Why democracy?

First things first. There is not one democracy in the Arab region. It’s a fact that we have accepted as a given, a fact that makes most foreigners scratch their heads in confusion.

If you listen to the talk on the street, most Arabs don’t even want democracy. They find current governments more powerful, more stable. So I started asking myself what are the benefits of democracy in the region?

– Better representation for minorities: Your rights are recognized by law, you are a human and a citizen of the country.

-Less opacity in government transactions: You know your rights, which forms to use, what is ok, what is not.

-Better business: mainly because of the above. Corporations are stronger, they can take more risks.

-Less wars: In the history of the world, only twice have democracies fought. There’s just too many disincentives

-A more secular government: Here’s where most people get it wrong. They think voting will result in a politically Islamic government taking control, hence democracy=political Islam, like what happened in Gaza. But you see, what happened in Gaza hardly was democracy, it was just Bush inspired voting. Democracy, ladies and gentlemen has pillars, central of which is…

1- The Constitution: The central authority, more powerful than votes, judges, anything. You see if the constitution is secular, then even if Hamas gets to power, it can’t do anything. Ban male barbers? Overruled. Ban scantily clad mannequins? Unconstitutional. The most powerful government can’t do anything in a democracy because it just doesn’t have enough power. It has to share it with…
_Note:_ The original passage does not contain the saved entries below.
-- ==== Sys2Proof/Machine/Coherence.lean ====
section
/-! DEFINITION. What holds an access to HBM or the slow tier back: closed memories (R523), a scrub in progress
(R448), a staging area on hold (R287) and units the host holds (R457). -/

namespace Sys2Proof.Machine

/-- How the host holds a unit: 0 not listed, 1 shared, 2 possibly modified. -/
def State.hostHolds (s : State) (u : Nat) : Nat := Sparse.get 0 s.snoop u

/-- Ask the host for a unit, unless it has been asked already: 1 invalidate, 2 data. -/
def State.snoopUnit (s : State) (kind u : Nat) : State :=
  if kind ≤ Sparse.get 0 s.biOut u ∧ Sparse.get 0 s.biOut u ≠ 0 then s
  else ({ s with biOut := Sparse.set 0 s.biOut u kind }).emit (.cxl (if kind = 1 then .biSnpInv u else .biSnpData u))

/-- The 64 B units of HBM and the slow tier that addresses fall in. -/
def unitsOf (as : List Nat) : List Nat := ((as.filter fun a => !inScratch a).map fun a => a / 64 * 64).eraseDups

/-- Must an access wait, or is it discarded because the memories are closed (R523): `some` is the state in which it waits, with the back-invalidations it needs
sent. A write needs every copy back, a read every copy that may be modified. -/
def State.heldBack (s : State) (reads writes : List Nat) : Option State :=
  if s.chip.closed && !(reads ++ writes).isEmpty then
    some (s.count .secSwdrop 0 0 0 32 1)
  else if (reads ++ writes).any s.scrubbing || writes.any s.stageHeld then some s
  else
    let w := (unitsOf writes).filter fun u => s.hostHolds u != 0
    let r := (unitsOf reads).filter fun u => s.hostHolds u == 2 && !w.contains u
    if w.isEmpty && r.isEmpty then none
    else some (r.foldl (fun s u => s.snoopUnit 2 u) (w.foldl (fun s u => s.snoopUnit 1 u) s))

/-- Keep an access that is held until it can be performed (R287, R448, R457, R535). -/
def State.hold (s : State) (c : Instr) : State := { s with held := s.held ++ [c] }

/-- Perform the access of a command, or keep the command until the access can be performed; closed memories discard it. -/
def State.holding (s : State) (c : Instr) (reads writes : List Nat) (act : State → State) : State :=
  match s.heldBack reads writes with
  | some s' => if s.chip.closed then s' else s'.hold c
  | none => act s

/-- The accesses held are tried again: they go to the queue. -/
def State.retry (s : State) : State := { s with pending := s.pending ++ s.held, held := [] }

/-- Perform an access whose addresses are given, unless it must wait. -/
def State.accessing (s : State) (reads writes : List Nat) (act : State → State) : State :=
  match s.heldBack reads writes with
  | some s' => s'
  | none => act s

/-- A BIRsp (R457): the host gives a unit back, with its data if its copy was modified; after a request for
data it may keep a shared copy. -/
def State.birsp (s : State) (addr : Nat) (data : Option (List Byte)) : State :=
  let u := addr / 64 * 64
  let kind := Sparse.get 0 s.biOut u
  if kind = 0 then s
  else
    let s := match data with
      | some bs => ((wholeWrites u (sliceB bs 0 64)).foldl State.putByte s).setBad u false
      | none => s
    { s with biOut := Sparse.set 0 s.biOut u 0, snoop := Sparse.set 0 s.snoop u (kind - 1) }

end Sys2Proof.Machine
end

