-- ==== Sys2Proof/Machine/Fabric.lean ====
section
/-! DEFINITION. The fabric put/get unit (R216 to R218, R339, R340, R441, R553, R608): operations at their
source, what answers them, and route generations (R357 to R359). -/

namespace Sys2Proof.Machine

/-! ### Transfers of a fabric unit -/

/-- Note a status for an operation, if it is its first. -/
def State.noteFlight (s : State) (n fid status addr : Nat) : State :=
  s.updCore n fun c => { c with flights := replFirst (fun f => f.fid == fid) (fun f =>
    if f.status = 0 then { f with status := status, addr := addr } else f) c.flights }

/-- An operation is done. -/
def State.doneFlight (s : State) (n fid : Nat) : State :=
  s.updCore n fun c => { c with flights := replFirst (fun f => f.fid == fid) (fun f => { f with phase := .done }) c.flights }

/-- Remove the transfers that satisfy a test; their operation is done once none is left. -/
def State.endSources (s : State) (n fid : Nat) (p : Source → Bool) : State :=
  let s := { s with sources := s.sources.filter fun x => !p x }
  if s.sources.any fun x => x.core == n && x.fid == fid then s else s.doneFlight n fid

/-- The next transfer identifier of a core. -/
def State.takeXid (s : State) (n : Nat) : Nat × State :=
  let x := (s.core n).nextXid
  (x, s.modCore n fun c => { c with nextXid := (x + 1) % 2 ^ 16 })

/-- A packet of core `n` before its data. -/
def State.blank (s : State) (n kind xid addr tlen : Nat) (w : W64) : Packet :=
  { route := w, addr := addr, tlen := tlen, plen := 0, xid := xid, src := s.coord, sagt := n, dom := s.domain,
    gen := s.genNow, kind := kind, last := true, rmv := false, rcore := 0, rmark := 0, status := 0, hop := 0,
    segi := 0, dl := false, data := [] }

/-- Cut a range at 4 KiB boundaries (R338): start and length of each piece; `k` bounds their number. -/
def cut4k : Nat → Nat → Nat → List (Nat × Nat)
  | 0, _, _ => []
  | k + 1, a, len =>
    if len = 0 then []
    else
      let m := min len (4096 - a % 4096)
      (a, m) :: cut4k k (a + m) (len - m)

/-- The packets that carry bytes to rising addresses, from a template (R337, R338); the last has LAST. -/
def dataPackets (t : Packet) (bs : List (Nat × Byte)) : List Packet :=
  let ps := (runsOf (bs.map Prod.fst)).flatMap fun r => cut4k (r.2 / 4096 + 2) r.1 r.2
  let data := ps.foldl (fun (r : List Packet × List (Nat × Byte)) p =>
    (r.1 ++ [{ t with addr := p.1, plen := p.2, last := false, data := (r.2.take p.2).map Prod.snd }], r.2.drop p.2)) ([], bs)
  data.1.zipIdx.map fun e => { e.1 with last := e.2 + 1 == ps.length }

/-- Open a transfer and inject its packets. -/
def State.openSource (s : State) (x : Source) : State :=
  x.sent.foldl (fun s k => s.inject k) { s with sources := s.sources ++ [x] }

/-- Completions that a transfer under a route has to count: one from each chip an axis multicast reaches
(R355), else one. -/
def wantedBy (w : W64) : Nat :=
  if mcastOf w = 1 then ((pathOf w).getLast?.map (·.hops)).getD 1 else 1

/-- A transfer whose packets carry data or a signal, opened. -/
def State.sendTransfer (s : State) (n fid xid : Nat) (w : W64) (ps : List Packet) : State :=
  s.openSource { core := n, xid := xid, fid := fid, sent := ps, data := false, want := wantedBy w, got := 0,
                 base := 0, dst := [], gen := s.genNow, busy := [] }

/-- A transfer that asks for data, opened; `dst` says where byte i of the range goes. -/
def State.askTransfer (s : State) (n fid kind : Nat) (w : W64) (addr : Nat) (dst : List (Option Nat)) : State :=
  let (xid, s) := s.takeXid n
  s.openSource { core := n, xid := xid, fid := fid, sent := [s.blank n kind xid addr dst.length w], data := true,
                 want := dst.length, got := 0, base := addr, dst := dst, gen := s.genNow, busy := [] }

/-! ### Control operand and routes -/

/-- Does the control operand break Table 6.11 (R607). -/
def badFabCtl (v : W64) : Bool := v &&& ~~~0xFF7F#64 != 0#64

/-- A packet with the mark of a control operand. -/
def withMark (k : Packet) (v : W64) : Packet := { k with rmv := bit v 6, rcore := fld v 8 8, rmark := fld v 0 6 }

/-- The legal route of an operand, if it has one. -/
def State.routeFor (s : State) (w : W64) (kind addr : Nat) : Option W64 :=
  (s.resolve w).filter fun r => s.legal r kind addr false

/-- The chip-on-board index of this chip (R440). -/
def State.boardIndex (s : State) : Nat :=
  s.coordOn 0 % 2 + 2 * (s.coordOn 1 % 2) + 4 * (s.coordOn 2 % 2) + 8 * (s.coordOn 3 % 2)

/-- The legal route to chip `b` of the board (R339); none on a chip without a domain (R340). -/
def State.boardRoute (s : State) (b kind addr : Nat) : Option W64 :=
  if s.domain = 0 then none
  else if b = s.boardIndex then some 0#64
  else
    let e := s.rd .rteBoard 0 b
    if fld e 62 2 = 0 ∧ s.legal e kind addr false then some e else none

/-- A failing read's first status and address, noted for the operation. -/
def State.noteBad (s : State) (n fid : Nat) (bad : List (Nat × Nat)) : State :=
  match bad with
  | [] => s
  | g :: _ => s.noteFlight n fid g.2 g.1

/-! ### PUT, GET, RSIG -/

/-- PUT's start (R216, R608), on what it has read ahead. -/
def putBody (n waits : Nat) (s : State) (f : Flight) : State × Option OpRes :=
  let a := (dAt f.slots 0).t
  let v := vAt f.slots 3
  let dst := fld (vAt f.slots 1) 0 44
  if badFabCtl v then (s, some (refuse s 12))
  else if a.check ⟨[0], false⟩ ≠ 0 then (s, some (refuse s (a.check ⟨[0], false⟩) a.slot))
  else match s.routeFor (vAt f.slots 2) 0 dst with
    | none => (s, some (refuse s 10))
    | some w =>
      let w0 := s.seeing f.seen
      let s := s.waited n 8 waits
      let src := (List.range a.streamSize).map fun p => (a.addr n p, dst + p)
      let bad := w0.failsAt (src.map Prod.fst)
      let s := (s.reportUnits (f.ctx n) bad).noteBad n f.fid bad
      let good := (src.filter fun p => !badAt bad p.1).map fun p => (p.2, w0.byte p.1)
      if good.isEmpty then (s.doneFlight n f.fid, none)
      else
        let (xid, s) := s.takeXid n
        let t := withMark (s.blank n 0 xid dst good.length w) v
        ((s.perf n 10 (good.length / 64)).sendTransfer n f.fid xid w (dataPackets t good), none)

/-- Keep an operation that finished at its start done (`startOp` marks the others started). -/
def fabStart (s : State) (n op : Nat) (early : Early) (body : State → Flight → State × Option OpRes) : State :=
  if early ≠ {} then peekOp s n 8 op early
  else startOp s n 8 op fun s f =>
    match body s f with
    | (s', some r) => (s', some r)
    | (s', none) =>
      if s'.sources.any fun x => x.core == n && x.fid == f.fid then (s', none)
      else
        match (s'.core n).flights.find? fun g => g.fid == f.fid with
        | some g => (s', some (refuse s' g.status 0xFF g.addr))
        | none => (s', none)

/-- GET's start (R216): one request for the range. -/
def getBody (n : Nat) (s : State) (f : Flight) : State × Option OpRes :=
  let d := (dAt f.slots 0).t
  let v := vAt f.slots 3
  let src := fld (vAt f.slots 1) 0 44
  if badFabCtl v || bit v 6 then (s, some (refuse s 12))
  else if d.check ⟨[0], true⟩ ≠ 0 then (s, some (refuse s (d.check ⟨[0], true⟩) d.slot))
  else match s.routeFor (vAt f.slots 2) 1 src with
    | none => (s, some (refuse s 10))
    | some w =>
      let named := d.positions
      (s.askTransfer n f.fid 1 w src
        ((List.range d.streamSize).map fun p => if named.contains p then some (d.addr n p) else none), none)

/-- RSIG's start (R217). -/
def rsigBody (n : Nat) (s : State) (f : Flight) : State × Option OpRes :=
  let v := vAt f.slots 3
  if badFabCtl v then (s, some (refuse s 12))
  else match s.routeFor (vAt f.slots 2) 4 0 with
    | none => (s, some (refuse s 10))
    | some w =>
      let (xid, s) := s.takeXid n
      (s.sendTransfer n f.fid xid w [withMark (s.blank n 4 xid 0 0 w) v], none)

/-! ### BLD, BST (R26, R218, R441) -/

/-- The board range of a descriptor: may every address be named by a board access. -/
def boardOk (write : Bool) (as : List Nat) : Bool :=
  as.all fun a =>
    let r := regionOf (a % 2 ^ 44)
    r == .hbm || r == .scratch || (!write && r == .strandline)

/-- The checks of a board access at its start, as status and slot; `a` is the source, `b` the
destination, `far` the board side. -/
def boardCheck (a b far : TDesc) (write : Bool) : Nat × Nat :=
  let c := firstCheck (if write then [(a, ⟨[0], false⟩), (b, ⟨[2], true⟩)] else [(b, ⟨[0], true⟩), (a, ⟨[2], false⟩)])
  if c.1 ≠ 0 then c
  else if a.num.fmt ≠ b.num.fmt ∨ a.num.sgn ≠ b.num.sgn ∨ a.num.bax ≠ b.num.bax then (2, 0xFF)
  else if a.ext ≠ b.ext then (3, 0xFF)
  else if !boardOk write (far.positions.map far.offset) then (1, far.slot)
  else (0, 0xFF)

/-- The runs of consecutive board addresses among pairs (board address, own address). -/
def boardRuns : List (Nat × Nat) → List (List (Nat × Nat))
  | [] => []
  | x :: t =>
    match boardRuns t with
    | (y :: l) :: r => if x.1 + 1 = y.1 ∧ x.1 / 2 ^ 44 = y.1 / 2 ^ 44 then (x :: y :: l) :: r else [x] :: (y :: l) :: r
    | r => [x] :: r

/-- A board access: its transfers, one for each run, or its refusal. `go` opens the transfer of one run. -/
def boardBody (n kind : Nat) (write : Bool) (s : State) (f : Flight) (pairs : List (Nat × Nat)) (c : Nat × Nat)
    (go : State → W64 → List (Nat × Nat) → State) : State × Option OpRes :=
  if c.1 ≠ 0 then (s, some (refuse s c.1 c.2))
  else
    let bad := if write then (s.seeing f.seen).failsAt (pairs.map Prod.snd) else []
    let runs := boardRuns (pairs.filter fun p => !badAt bad p.2)
    let far (r : List (Nat × Nat)) : Nat := (r.headD (0, 0)).1
    if runs.any fun r => (s.boardRoute (far r / 2 ^ 44) kind (far r % 2 ^ 44)).isNone then (s, some (refuse s 10))
    else
      let s := (s.reportUnits (f.ctx n) bad).noteBad n f.fid bad
      (runs.foldl (fun s r =>
        match s.boardRoute (far r / 2 ^ 44) kind (far r % 2 ^ 44) with
        | some w => go s w r
        | none => s) s, none)

/-- BLD's start. -/
def bldBody (n : Nat) (s : State) (f : Flight) : State × Option OpRes :=
  let b := (dAt f.slots 0).t
  let a := (dAt f.slots 1).t
  let pairs := (copyPairs a b).map fun p => (a.offset p.1, b.addr n p.2)
  boardBody n 5 false s f pairs (boardCheck a b a false) fun s w r =>
    s.askTransfer n f.fid 5 w ((r.headD (0, 0)).1 % 2 ^ 44) (r.map fun p => some p.2)

/-- BST's start. -/
def bstBody (n waits : Nat) (s : State) (f : Flight) : State × Option OpRes :=
  let a := (dAt f.slots 0).t
  let b := (dAt f.slots 1).t
  let pairs := (copyPairs a b).map fun p => (b.offset p.2, a.addr n p.1)
  boardBody n 6 true (s.waited n 8 waits) f pairs (boardCheck a b b true) fun s w r =>
    let (xid, s) := s.takeXid n
    let t := s.blank n 6 xid 0 r.length w
    (s.perf n 10 (r.length / 64)).sendTransfer n f.fid xid w (dataPackets t (r.map fun p => (p.1 % 2 ^ 44, (s.seeing f.seen).byte p.2)))
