-- ==== Sys2Proof/Machine/Power.lean ====
section
/-! DEFINITION. Clocks, the global tick, set points, power and temperature limits (chapter 15). -/

namespace Sys2Proof.Machine

/-- CLK_TICK. -/
def State.tick (s : State) : Nat := (s.rd .clkTick 0 0).toNat

/-! ### Set points (R484 to R488, R498, R500) -/

/-- The set point becomes 16 with no change pending (R498, R500). -/
def State.slowest (s : State) : State :=
  ((s.setF .clkSetpt 0 0 0 5 16).setF .clkSetpt 0 0 8 5 16).setF .clkSetpt 0 0 22 1 0

/-- SETPOINT_CHANGE (R484, R485, R500): a frame boundary, at which `settled` says that the voltage has reached what
a higher clock needs. -/
def execSetpointChange (settled : Bool) (s : State) : Ans :=
  let kreq := s.fd .clkSetpt 0 0 0 5
  let kcur := s.fd .clkSetpt 0 0 8 5
  let due := (s.rd .clkSetat 0 0).toNat
  let up := decide (kreq < kcur)
  if s.flag .clkSetpt 0 0 22 && decide (s.tick % 16 = 0 ∧ due ≤ s.tick) && (!up || settled) then
    let s := ((s.setF .clkSetpt 0 0 8 5 kreq).setF .clkSetpt 0 0 22 1 0).setF .clkSetpt 0 0 23 1 0
    ok (if up && decide (due < s.tick) then s.raise .clkSetpt 0 0 21 else s)
  else ok s

/-- A condition of the emergency set point: k becomes 16, a request accepted earlier is withdrawn, and management is alerted
(R499, R500). -/
def State.emergency (s : State) : State := ((s.slowest.raise .clkSetpt 0 0 23).raise .pwrStat 0 0 3).report 7 [3]

/-! ### Reference and stretching (R482, R489 to R491) -/

/-- REFCLK_LOSS (R482): holdover. -/
def execRefclkLoss (s : State) : Ans :=
  if s.flag .clkStat 0 0 0 then ok (((s.raise .clkStat 0 0 3).raise .clkStat 0 0 2).report 2 []) else ok s

/-- REFCLK_RETURN (R482): the PLL relocks. -/
def execRefclkReturn (s : State) : Ans := ok (s.setF .clkStat 0 0 2 1 0)

/-- CLOCK_STRETCH (R489): a detector sees the supply `mv` mV below nominal. -/
def execClockStretch (mv : Nat) (s : State) : Ans :=
  if s.chip.coreOn ∧ s.fd .clkDroop 0 0 0 8 ≤ mv then ok (s.count .clkStretch 0 0 0 32 1) else ok s

/-- STRETCH_WINDOW (R491): of the core cycles of a 1 ms window, how many were stretched. -/
def execStretchWindow (stretched cycles : Nat) (s : State) : Ans :=
  let s := s.setF .clkStrwin 0 0 0 16 (max (min stretched 0xFFFF) (s.fd .clkStrwin 0 0 0 16))
  ok (if cycles < 200 * stretched then (s.raise .clkStat 0 0 4).report 3 [] else s)

/-! ### The global tick (R492 to R496) -/

/-- The offset of an exchange in ticks; `up` rounds half a tick up. -/
def tickOffset (t1 t2 t3 t4 : Nat) (up : Bool) : Int :=
  (((t2 : Int) - t1) - ((t4 : Int) - t3) + (if up then 1 else 0)).fdiv 2

/-- The part of an exchange that follows from its offset (R494, R495). -/
def State.tickOutcome (s : State) (t4 : Nat) (off : Int) : State :=
  let ever := s.flag .clkTickstat 0 0 30
  let held : Int := max (-32767) (min 32767 off)
  let s := s.setF .clkTickstat 0 0 0 16 (BitVec.ofInt 16 held).toNat
  let good := if off.natAbs ≤ 1 then s.chip.goodEx + 1 else 0
  let s := s.modChip fun c => { c with goodEx := good, slew := if ever then off else 0 }
  let s := if ever then s else s.wr .clkTick 0 0 (BitVec.ofInt 64 (t4 + off))
  let s := if 4 ≤ good then (s.raise .clkTickstat 0 0 31).raise .clkTickstat 0 0 30 else s
  if ever && decide (64 < off.natAbs) then ((s.setF .clkTickstat 0 0 31 1 0).raise .clkTickstat 0 0 29).report 4 [] else s

/-- TICK_EXCHANGE (R493 to R495): a child with EN set sends its tick t1 on its parent port, or receives there the reply with
the parent's t2 and t3 to the tick it sent, at its own tick t4. -/
def execTickExchange (reply : Bool) (p t2 t3 : Nat) (s : State) : Ans :=
  if s.flag .clkTickcfg 0 0 31 && !s.flag .clkTickcfg 0 0 30 && p == s.fd .clkTickcfg 0 0 0 4 && s.portUp p then
    match reply, s.chip.tickSent with
    | false, _ => ok ((s.modChip fun c => { c with tickSent := some s.tick }).emit (.control p 4 [s.tick]))
    | true, some t1 =>
      let (w, s) := s.free
      let s := s.modChip fun c => { c with tickSent := none }
      ok (s.tickOutcome s.tick (tickOffset t1 t2 t3 s.tick (bit w 0)))
    | true, none => ok s
  else ok s

/-- TICK_SLEW (R494): one correction, at most one in 1,024 ticks. -/
def execTickSlew (s : State) : Ans :=
  let c := s.chip
  if s.flag .clkTickstat 0 0 30 && c.slew != 0 && decide (c.slewAt = 0 ∨ c.slewAt + 1024 ≤ s.tick) then
    let s := s.modChip fun c => { c with slewAt := s.tick, slew := c.slew - c.slew.sign, tickHold := decide (c.slew < 0) }
    ok (if 0 < c.slew then s.wr .clkTick 0 0 (s.rd .clkTick 0 0 + 1#64) else s)
  else ok s

/-! ### Power and temperature (R499 to R501) -/

/-- A condition of Table 15.5 holds: its PWR_STAT bit and an alert. -/
def State.limitHit (s : State) (k : Nat) (hit : Bool) : State := if hit then (s.raise .pwrStat 0 0 k).report 7 [k] else s

/-- POWER_SAMPLE (R499): the input power of the last 10 µs. Averages exist once enough samples do. -/
def execPowerSample (watts : Nat) (s : State) : Ans :=
  let ws := (watts :: s.chip.watts).take 100
  let s := s.modChip fun c => { c with watts := ws }
  let fast := (ws.take 10).sum
  let slow := ws.sum
  let s := if ws.length < 10 then s
    else s.setF .pwrMeas 0 0 16 16 (max (min (fast / 10) 0xFFFF) (s.fd .pwrMeas 0 0 16 16))
  let s := if ws.length < 100 then s else s.setF .pwrMeas 0 0 0 16 (min (slow / 100) 0xFFFF)
  let s := s.limitHit 0 (decide (ws.length = 100 ∧ 100 * s.fd .pwrCap 0 0 0 16 < slow))
  let peak := decide (10 ≤ ws.length ∧ 43000 < fast)
  let s := s.limitHit 1 peak
  ok (if peak then s.emergency else s)

/-- What the core domain holds is lost with its power (R111, R126, R225, R524). -/
def State.loseCore (s : State) : State :=
  let s : State := { s with
      mem := Sparse.drop inScratch s.mem, bad := Sparse.drop inScratch s.bad, acc := [], accBad := [],
      imBad := [], kern := [], kernBad := [], kernHdr := [], lanes := [], laneF := [], cores := [],
      chip := { s.chip with coreOn := false, waves := 0 } }
  let s := s.dropRegs fun r => r == .coreIm0 || r == .coreIm1 || r == .coreDesc || r == .coreParam || r == .trcMem
  (List.range 256).foldl (fun s n => s.sync n) s

/-- A thermal trip (R501): core, HBM, Ebb and link PHY domains lose power, the standby domain and the fabric do
not; a tenant switch in progress ends. -/
def State.thermalTrip (s : State) : State :=
  if s.chip.cut then s
  else
    let s := ((s.raise .pwrStat 0 0 4).report 7 [4]).loseCore
    let s := (List.range 20).foldl (fun s p => if s.linkState p = 0 then s else s.portLeave p 0) s
    let s : State := { s with
      mem := [], bad := [], cores := [], ebbs := [],
      chip := { s.chip with cut := true, trip := true, closed := true, keysWait := false, domains := min s.chip.domains 1 } }
    let s := s.dropKeys.wr .memScrub 0 0 0#64
    if s.sec = 6 then s.setF .secState 0 0 0 4 2 else s

/-- JUNCTION_SAMPLE (R499 to R501): the highest of the 64 junction sensors in this 10 µs. -/
def execJunctionSample (temp : Nat) (s : State) : Ans :=
  let t := min temp 255
  let s := (s.setF .pwrTemp 0 0 0 8 t).setF .pwrTemp 0 0 16 8 (max t (s.fd .pwrTemp 0 0 16 8))
  let s := s.limitHit 2 (decide (s.fd .pwrTemp 0 0 8 8 ≤ t))
  let hot := if s.flag .clkSetpt 0 0 23 ∧ 105 ≤ t then s.chip.hot + 1 else 0
  let s := s.modChip fun c => { c with hot := hot }
  let s := if 105 ≤ t then s.emergency else s
  ok (if 115 ≤ t ∨ 1000 ≤ hot then s.thermalTrip else s)

end Sys2Proof.Machine
end

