/-! ### What resets clear (Tables 16.6, 17.4) -/

/-- The registers that a tenant switch sets to their reset values (Table 16.6). -/
def switchResets (r : Reg) : Bool :=
  match r.info.blk with
  | .core | .trace | .ebb | .bore | .gate => true
  | .cxl => r != .cxlLinkstat && r != .cxlIdepol
  | .rte => r != .rteCoord && r != .rteDomain && r != .rteTransit
  | _ => r == .csrRefcnt || r == .csrRefaddr

/-- The registers that a main-power reset sets to their reset values (Table 17.4). -/
def mainResets (r : Reg) : Bool :=
  switchResets r ||
    match r.info.blk with
    | .rte => r != .rteCoord
    | .lnk => r != .lnkExpect
    | .hbm => r != .hbmThr
    | .slt | .scrub => true
    | .cxl => r == .cxlLinkstat
    | .cc => r == .tstCtl || r == .tstStat || r == .tstFailcore
    | _ => false

/-- The registers that a firmware reset sets to their reset values (Table 17.4). -/
def firmwareResets (r : Reg) : Bool :=
  mainResets r ||
    match r.info.blk with
    | .rte | .lnk | .hbm | .cxl => true
    | .clk => r != .clkTick && r != .clkTickcfg && r != .clkTickstat && r != .clkStat
    | _ => r == .csrLock

/-- Everything of the main domains that is not a register, without power (R524, R536). -/
def State.loseMain (s : State) : State :=
  let s : State := { s with
    mem := [], bad := [], acc := [], accBad := [], imBad := [], kern := [], kernBad := [], kernHdr := [], lanes := [],
    laneF := [], cores := [], rings := [], cqs := [], snoop := [], biOut := [], cxl := {}, held := [], ports := [], inbox := [], xfers := [],
    sources := [], bores := [], gate := {}, ebbs := [] }
  s.modChip fun c => { c with
    started := false, domains := 0, trained := false, cut := false, coreOn := false, waves := 0, closed := false,
    keysWait := false, sessions := [], handshakes := [], ideSess := none, signable := [], dbgNext := false,
    resetNext := false, readmit := false, cool := [], memKeys := [], tickSent := none }

/-- What survives a loss of standby power: fuses, flash and owner record. -/
def State.cold (s : State) : State :=
  { State.reset with
    chip := { toNonVolatile := s.chip.toNonVolatile },
    outbox := s.outbox, freeCtr := s.freeCtr, pending := s.pending }

/-- POWER_ON_RESET (R543, Table 17.4). -/
def execPowerOnReset (s : State) : Ans := ok s.cold

/-- STANDBY_POWER_LOSS (R595): nothing has power. -/
def execStandbyPowerLoss (s : State) : Ans := ok s.cold

/-- MAIN_POWER_RESET (R543, R545, Table 17.4): `pgFell` says that MAIN_PG fell, rather than the input leaving its
limits. -/
def execMainPowerReset (pgFell : Bool) (s : State) : Ans :=
  let ran := s.chip.started
  let s := (s.loseMain.dropRegs mainResets).modChip fun c => { c with mainPg := c.mainPg && !pgFell }
  let s := if 2 < s.sec then s.setSec 2 else s
  let s := ((s.setF .clkSetpt 0 0 0 5 16).setF .clkSetpt 0 0 8 5 16).setF .csrLock 0 0 1 1 0
  let s := (s.setF .rstStat 0 0 0 4 2).count .rstStat 0 0 8 8 1
  ok (if pgFell && ran then s.raise .rstStat 0 0 5 else s)

/-- A firmware reset (R544, Table 17.4). It is no recovery from a thermal trip (Table 17.3). -/
def State.firmwareReset (s : State) : State :=
  let cut := s.chip.cut
  let s := (s.loseMain.dropRegs firmwareResets).modChip fun c =>
    { c with cut := cut, dtls := 0, anchors := [], fingers := [], measured := ([], []), loaded := ([], []) }
  let s := s.wr .clkStat 0 0 (s.rd .clkStat 0 0 &&& 0x5#64)
  (s.wr .secState 0 0 (s.rd .secState 0 0 &&& 0xFF0100#64)).setF .rstStat 0 0 0 4 3
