-- ==== Sys2Proof/Machine/Core.lean ====
section
/-! DEFINITION. The machine as the host sees it. -/

def Sys2Proof.core : Host.Core :=
  { State := Sys2Proof.Machine.State
    Fault := Sys2Proof.Machine.Fault
    Refusal := Sys2Proof.Machine.Refusal
    step := Sys2Proof.Machine.step
    reset := Sys2Proof.Machine.State.reset }
end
2-The rule of law: If something is against the law, you can’t do it. If the law is bothering you so much, you have to rally to change it, and in a constitutional way too. The law is a thorn in the back of the powerful, and gives the weak a good card to play when cornered. But law is abstract, and can be inhumane and ridiculous. That’s when you go to…

3-Free media: Depending on how shocking it is, your story can go to the press, blogs, tv, you can have your own facebook group, maybe a documentary. Your story becomes popular, with many people working for you to get your rights back. But these concerned people won’t be the poor, who barely get through with life, or the really rich who are sheltered from your troubles. The real vanguards of democracy are the…

4-Middle Class: When there’s enough of them, they have ultimate power, and they take the country anywhere their heart desires. You find them in every democracy, usually disappointed with the way the country is going. Their purchasing power is what matters, their votes and attention are paramount.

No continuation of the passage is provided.